▸ **WHAT NEEDS TO BE DONE**
Return only what lies between the first line of the entries and the line containing "have ht : ∀", both lines included.

▸ **RECORD EXCERPTS**
theorem after_guestsHold (c : Instr) (s : State) (hs : GuestsHold s) : GuestsHold (after c s) := by
  have ht : ∀ (r : Request) (u : State), GuestsHold u → GuestsHold (takeRequest r u) := fun r u hu => hu.of_tables (by simp) (by simp)
  have ha : ∀ (r : Request) o d (u : State), GuestsHold u → GuestsHold (answer r o d u) :=
    fun r o d u hu => hu.of_tables (by simp) (by simp)
  cases c
  case powerOn | resetPin => exact resetWith_guests _ _
  case resetFull => exact runHead_keeps hs ht (resetFullRequest_keeps fullReset_guests ha)
  case resetTraffic => exact runHead_keeps hs ht fun r u hu => ha _ _ _ _ (trafficReset_guests hu)
  case settingWrite => exact runHead_keeps hs ht fun r u hu => withFields_keeps hu (ha r) fun v hv => ha _ _ _ _ (writeSetting_guests hv _ _)
  case stationWrite => exact runHead_keeps hs ht fun r u hu => writeStationRequest_guests hu r
  case stationDelete => exact runHead_keeps hs ht fun r u hu => deleteStationRequest_guests hu r
  case ageingStep => exact ageingStepBody_guests hs
  case guestSecondStep => exact guestSecondStepBody_guests hs
  case bucketRefill => exact bucketRefillStep_guests hs
  case ordinaryFrame =>
    exact receiveFrame_keeps hs (fun o u hu => hu) (fun p u hu => hu) (fun p a u hu => learnSource_guests hu p a)
      (fun k p b c u hu => toOwner_guests hu k p b c) (fun p e f u hu => forwardUnicast_guests hu p e f)
      (fun q f u hu => hu.of_tables (by simp) (by simp))
  case priceAsk | saleRecord | itemReply | journalAck | labelResult | exchOpen | priceChange | exchClose | linkEcho | mgmtReq =>
    exact receiveBranch_keeps hs (fun o u hu => hu) (fun p u hu => hu) (fun p a u hu => learnSource_guests hu p a)
      (fun p a b u hu => toOwner_guests hu _ p a b)
  case clockSet =>
    exact runHead_keeps hs ht fun r u hu => withFields_keeps hu (ha r) fun v hv => by
      split
      · exact ha _ _ _ _ (hv.of_tables (by simp) (by simp))
      · exact ha _ _ _ _ hv
  case uplinkForce =>
    exact runHead_keeps hs ht fun r u hu => withFields_keeps hu (ha r) fun v hv => by
      split
      · exact ha _ _ _ _ (hv.of_tables (by simp) (by simp))
      · exact ha _ _ _ _ hv
  all_goals exact hs.of_tables (by simp) (by simp)

/-- Settles O7: each command keeps the two tables in step. -/
theorem everyStepKeepsGuestsAndStations : Obligations.EveryStepKeepsGuestsAndStations :=
  fun _ _ hs h => step_keeps (fun _ _ _ h => h) (fun _ h => h) after_guestsHold hs h

end Sys2Proof.Machine

/-! Items and labels through every step: what a write of the item table does to lookups, and how the two sides of a binding move. -/

namespace Sys2Proof.Machine

/-! ### Lookups after a write of the item table -/

theorem findSome?_of_pointwise {α β : Type} {l : List α} {f g : α → Option β} {a b : β} (hn : ∀ x ∈ l, f x = none → g x = none)
    (ha : ∀ x ∈ l, f x = some a → g x = some b) (h : l.findSome? f = some a) : l.findSome? g = some b := by
  induction l with
  | nil => cases h
  | cons x l ih =>
    rw [List.findSome?_cons] at h ⊢
    cases hf : f x with
    | none =>
      rw [hf] at h
      rw [hn x List.mem_cons_self hf]
      exact ih (fun y hy => hn y (List.mem_cons_of_mem _ hy)) (fun y hy => ha y (List.mem_cons_of_mem _ hy)) h
    | some y =>
      rw [hf] at h
      cases h
      rw [ha x List.mem_cons_self hf]

section
variable {items : SMap ItemRec} {code slot : Nat} {r : ItemRec}

/-- The record of a lookup written again with its code is found in its place. -/
theorem findItem_put_same (h : findItem items code = some (slot, r)) {q : ItemRec} (hq : q.code = code) :
    findItem (Tbl.put items slot q) code = some (slot, q) := by
  obtain ⟨hv, -, hg, hr⟩ := findItem_found h
  unfold findItem at h ⊢
  rw [if_pos hv] at h ⊢
  refine findSome?_of_pointwise (fun w _ hw => ?_) (fun w _ hw => ?_) h
  · have hne : slotOf code w ≠ slot := by
      rintro rfl
      rw [(slotHit_eq_some (slot := slotOf code w)).2 ⟨rfl, hg, hr⟩] at hw
      cases hw
    unfold slotHit at hw ⊢
    rwa [Tbl.get_put_other _ _ _ _ hne]
  · obtain ⟨hs, -, -⟩ := slotHit_eq_some.1 hw
    exact slotHit_eq_some.2 ⟨hs, Tbl.get_put_same _ _ _, hq⟩

theorem findItem_congr {a b : SMap ItemRec} (h : ∀ w, slotHit a code w = slotHit b code w) : findItem a code = findItem b code := by
  unfold findItem
  rw [funext h]

/-- A write of a slot that holds no other code than `q`'s leaves the lookups of other codes. -/
theorem findItem_put_other {q : ItemRec} (hold : ∀ o, Tbl.get items slot = some o → o.code = q.code) {other : Nat} (hne : other ≠ q.code) :
    findItem (Tbl.put items slot q) other = findItem items other := by
  refine findItem_congr fun w => ?_
  by_cases hs : slotOf other w = slot
  · cases ho : Tbl.get items slot with
    | none => simp [slotHit, hs, ho, Ne.symm hne]
    | some o => simp [slotHit, hs, ho, hold o ho, Ne.symm hne]
  · simp [slotHit, Tbl.get_put_other _ _ _ _ hs]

▸ **ANSWER SPACE**
theorem after_guestsHold (c : Instr) (s : State) (hs : GuestsHold s) : GuestsHold (after c s) := by
  have ht : ∀ (r : Request) (u : State), GuestsHold u → GuestsHold (takeRequest r u) := fun r u hu => hu.of_tables (by simp) (by simp)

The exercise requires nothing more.